MassMutual supports the broadest possible exemption and commends the Commission for the work it has completed on the proposed amendment to Rule 701 to date. We recognize that the Commission has sought to balance the interests of plan participants, who are entitled to the protections afforded by the Securities Act of 1933, with the interests of employers who seek to provide tax benefits and retirement security to their senior and middle management personnel through participation in deferred compensation plans without incurring the expenses associated with registering interests in the plans. We support the Commissions decision to protect participants interests by means of increased disclosure rather than through the imposition of restrictive limitations on the amount of securities that may be offered.
The following comments have been organized to correspond to the subheadings used by the Commission in the preamble to the proposed amendment to Rule 701.
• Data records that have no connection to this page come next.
-- ==== Sys2Proof/Machine/Ops.lean ====
section
/-!
DEFINITION. The named operations over the state that every family uses: dictionary objects and their status words,
what leaves the device, free values and time.
-/
namespace Sys2Proof.Machine

open Sys2Proof

/-- The key of an object instance: index, subindex, qualifier (R21). -/
def okey (idx sub q : Nat) : Nat := (idx * 256 + sub) * 65536 + q

/-- The value of an integer object. -/
def rd (s : State) (idx sub q : Nat) : Nat := look (objDefault idx sub q) s.obj (okey idx sub q)

/-- Write an integer object. -/
def wr (s : State) (idx sub q v : Nat) : State := { s with obj := put s.obj (okey idx sub q) v }

/-- Add to a counter object of `w` bits, which wraps. -/
def bump (s : State) (idx sub q w n : Nat) : State := wr s idx sub q ((rd s idx sub q + n) % 2 ^ w)

/-- The bytes of a BLOB or STR32 object. -/
def rdBlob (s : State) (idx sub q : Nat) (d : List Byte) : List Byte := look d s.blob (okey idx sub q)

/-- Write a BLOB or STR32 object. -/
def wrBlob (s : State) (idx sub q : Nat) (v : List Byte) : State := { s with blob := put s.blob (okey idx sub q) v }

/-- The key of one record of a TABLE object. -/
def tkey (idx sub q n : Nat) : Nat := okey idx sub q * 4194304 + n

/-- One record of a TABLE object, as its big-endian number. -/
def rdTbl (s : State) (idx sub q n d : Nat) : Nat := look d s.tbl (tkey idx sub q n)

/-- Write one record of a TABLE object. -/
def wrTbl (s : State) (idx sub q n v : Nat) : State := { s with tbl := put s.tbl (tkey idx sub q n) v }

/-- Report something that leaves the device. -/
def emit (s : State) (o : Out) : State := { s with out := o :: s.out }

/-- The number of the next free value. (Log 5: DESIGN CHOICE.) -/
def freeNext (s : State) : State := { s with free := s.free + 1 }

/-- A free value of `w` bits. (Log 5: DESIGN CHOICE.) -/
def freeBits (s : State) (w : Nat) : Nat := Config.freeValue s.free % 2 ^ w

/-- The operating seconds (R350): the AON island's count, at 1.5 GHz core cycles to the second. -/
def secondsNow (s : State) : Nat := (s.clock.secBase + s.clock.core / 1500000000) % 2 ^ 32

/-- A TIME value: operating seconds, then the power-cycle count (Table 2-1). -/
def timeNow (s : State) : Nat := secondsNow s * 2 ^ 32 + s.clock.powerCycles % 2 ^ 32

/-- The STATE field of a CMD status word (Table 2-3). -/
def cmdState (s : State) (idx sub q : Nat) : Nat := bits (rd s idx sub q) 31 24

/-- Whether the action of a CMD object instance runs. -/
def cmdRunning (s : State) (idx sub q : Nat) : Bool := cmdState s idx sub q == 1

/-- A CMD status word (Table 2-3). -/
def cmdWord (st reason seq : Nat) : Nat := st * 2 ^ 24 + reason % 256 * 2 ^ 16 + seq % 2 ^ 16

/-- An action starts: STATE running, ACTION_SEQ one higher (R25). -/
def cmdStart (s : State) (idx sub q : Nat) : State := wr s idx sub q (cmdWord 1 0 (rd s idx sub q % 2 ^ 16 + 1))

/-- A running action ends with a state and a reason. -/
def cmdEnd (s : State) (idx sub q st reason : Nat) : State := wr s idx sub q (cmdWord st reason (rd s idx sub q))

/-- An action that starts and ends within one command: completed with reason 0, or failed with the reason. -/
def cmdDone (s : State) (idx sub q reason : Nat) : State :=
  cmdEnd (cmdStart s idx sub q) idx sub q (if reason = 0 then 2 else 3) reason

/-- The code of a status (Table 2-11). -/
def Status.code : Status → Nat
  | .ok => 0 | .absent => 1 | .denied => 2 | .type => 3 | .range => 4 | .readOnly => 5 | .writeOnly => 6
  | .notQuiesced => 7 | .busy => 8 | .conflict => 9 | .tooLarge => 10 | .version => 11 | .session => 12
  | .stale => 13 | .ignored => 14 | .limit => 15

/-- The number of a severity (Table 16-6). -/
def sevCode : Severity → Nat
  | .info => 0 | .notice => 1 | .fault => 2 | .critical => 3

/-- The operating mode: 1 POOL, 2 SHARE, 3 CASCADE, 4 EXPANDER, 5 SERVICE, 6 RECOVERY (0x1200:02). -/
def modeNow (s : State) : Nat := rd s 0x1200 2 0

end Sys2Proof.Machine
end

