/-- FAULT_N is driven low (R341): while a source has a cause latched or held, and while the first scan runs. -/
def faultN (s : State) : Bool := s.flt.scanning || s.flt.sources.any fun e => causeBits e.2 != 0

/-- The MERGED flags of a source (0xC000:03). -/
def mergedBits (x : Source) : Nat :=
  (List.range 26).foldl (fun a c => if (x.cause c).merged || (x.cause c).heldMerged then a + 2 ^ c else a) 0

/-- The highest latched severity of a source (0xC000:02). -/
def topSeverity (x : Source) : Nat :=
  x.causes.foldl (fun a e => max a (max (if e.2.latched then sevCode e.2.sev else 0) (if e.2.held then sevCode e.2.heldSev else 0))) 0

/-- 0xC000:09: 0 live, 1 held, 2 live with held causes. -/
def reachCode (x : Source) : Nat := if x.unreachable then 1 else if x.noHeld then 0 else 2

/-- The sources with a latched or held cause, in ascending source ID (0xC010:02). -/
def openSources (s : State) : List Nat :=
  (s.flt.sources.filter fun e => causeBits e.2 != 0).map (·.1)

/-- Clear of every sticky cause of every source (0xC010:04). -/
def clearAllSources (s : State) : State :=
  (openSources s).foldl (fun a src => clearMaskOf a src (2 ^ 26 - 1)) s

/-! The recorder. -/

/-- Number of ring records that await commit (0xC100:05). -/
def awaiting (s : State) : Nat := (s.flt.ring.filter fun e => !e.committed).length

/-- The record of a SEQ marked committed. -/
def markCommitted (l : List RingRec) (q : Nat) : List RingRec :=
  l.map fun e => if e.entry.seq = q then { e with committed := true } else e

/-- One record is committed to the store of 131,072 (R352): appended, or in place of the oldest record of no higher
severity, taking the newest end; else lost. -/
def commitRec (s : State) (r : Rec) : State :=
  let s1 := { s with flt := { s.flt with ring := markCommitted s.flt.ring r.seq } }
  if s.flt.store.length < 131072 then { s1 with flt := { s1.flt with store := s1.flt.store ++ [r] } }
  else match dropFirst (fun e : Rec => sevLe e.sev r.sev) s.flt.store with
    | some t => { s1 with flt := { s1.flt with store := t ++ [r] } }
    | none => countLost s1 r.sev

/-- The oldest record that awaits commit. -/
def nextCommit (s : State) : Option Rec := (s.flt.ring.find? fun e => !e.committed).map (·.entry)

/-- Commit the records that await it, oldest first. -/
def commitAll : Nat → State → State
  | 0, s => s
  | n + 1, s =>
    match nextCommit s with
    | some r => commitAll n (commitRec s r)
    | none => s

/-- The store's state (0xC100:01): 0 committing, 1 failed, 2 erasing. -/
def storeState (s : State) : Nat := rd s 0xC100 1 0

/-- Erase (R436): fails with REASON 0xC1 while the store has failed; else record 0x0005 takes the next SEQ and every
record with a lower SEQ is erased. -/
def eraseStore (s : State) : State :=
  if storeState s = 1 then cmdDone s 0xC100 6 0 0xC1
  else
    let n := s.flt.store.length + awaiting s
    let s1 := cmdStart s 0xC100 6 0
    let s2 := { s1 with flt := { s1.flt with store := [], ring := [] } }
    record (wr s2 0xC100 1 0 2) .info 0x0005 0xC100 [0, n, 0, 0, 0, 0]

/-- Retry store (R354). -/
def retryStore (s : State) (answers : Bool) : State :=
  if answers then
    let n := awaiting s
    let s1 := commitAll n (wr (cmdStart s 0xC100 7 0) 0xC100 1 0 0)
    let s2 := record s1 .notice 0x0004 0xC100 [0, n, s.flt.ringLost, 0, 0, 0]
    let s3 := endLevel { s2 with flt := { s2.flt with ringLost := 0 } } 0xC100 24
    cmdEnd s3 0xC100 7 0 2 0
  else cmdDone s 0xC100 7 0 0xC1

/-- The store fails (R354): LOG_STORE at Fault, commits stop. (Log 123: DEDUCED.) -/
def storeFails (s : State) : State :=
  let s1 := wr { s with flt := { s.flt with ringLost := 0 } } 0xC100 1 0 1
  let s2 := if cmdRunning s1 0xC100 6 0 then cmdEnd s1 0xC100 6 0 3 0xC1 else s1
  raise s2 0xC100 24 .fault []

/-- A latched cause without a record is recorded (R344). -/
def rescanCause (s : State) (src c : Nat) : State :=
  let k := (getSource s src).cause c
  if k.latched = true ∧ k.recorded = false then
    record (setSource s src ((getSource s src).setCause c { k with recorded := true })) k.sev (0x1000 + c) src k.params
  else s

/-- Headland firmware scans every source (R344); FAULT_N's first scan ends (R341). (Log 121: DEDUCED.) -/
def rescanAll (s : State) : State :=
  let s1 := (sourcesWhere s fun _ => true).foldl (fun a src => (List.range 26).foldl (fun b c => rescanCause b src c) a) s
  { s1 with flt := { s1.flt with scanning := false } }

end Sys2Proof.Machine
end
III.A. Proposed Amendments to Rule 701 - Exemptive Limits
The Commission has proposed: (1) eliminating the restriction in the dollar amount of securities that may be offered pursuant to Rule 701; (2) eliminating the $5 million aggregate price ceiling and relying on the three-part calculation of the amount of securities that may be sold in a twelve month period to set a more appropriate dollar limit; and (3) increasing the $500,000 limit on the amount of securities sold during a 12-month period to $1 million. MassMutual supports all three proposals because these changes reduce the likelihood that an employer will restrict eligibility to participate in a deferred compensation plan, increase access to the exemption for both small and large employers and, therefore, will result in more employees being able to participate in deferred compensation plans.
III.B. Proposed Amendments to Rule 701 - Disclosure to Persons Covered by Rule 701
Plan Document Delivery. Rule 701 requires that an issuer deliver both a copy of the compensatory benefit plan or the contract, and either a copy of a summary plan description required by ERISA or if the plan is not subject to ERISA, a summary of the material terms of the plan a reasonable period of time prior to the date of sale. It is MassMutuals opinion that the requirement of automatic delivery of the plan document or contract is unnecessarily burdensome for employers and provides little or no benefit for investors given the issuers obligation to deliver a summary of the plan. This opinion is based on MassMutuals experience in the qualified plan market where we provide plan participants with a summary plan description containing all relevant information written in a manner calculated to be understood by the average plan participant. The plan document is always made available upon request but participants seldom request copies because it is not drafted for a lay audience.
As part of MassMutuals nonqualified deferred compensation plan program, MassMutual provides plan sponsors with a professionally written plain English summary description of the plan. Relying on our years of experience in the qualified plan market, we are able to provide a summary which is more concise and understandable than the plan document. Accordingly, MassMutual recommends that the requirement of automatic delivery of the plan document or contract be eliminated and that Rule 701 require instead that investors have the right to request a copy of the plan document or contract.
MassMutual would again like to thank the Commission for the opportunity to comment on the proposed amendments to Rule 701.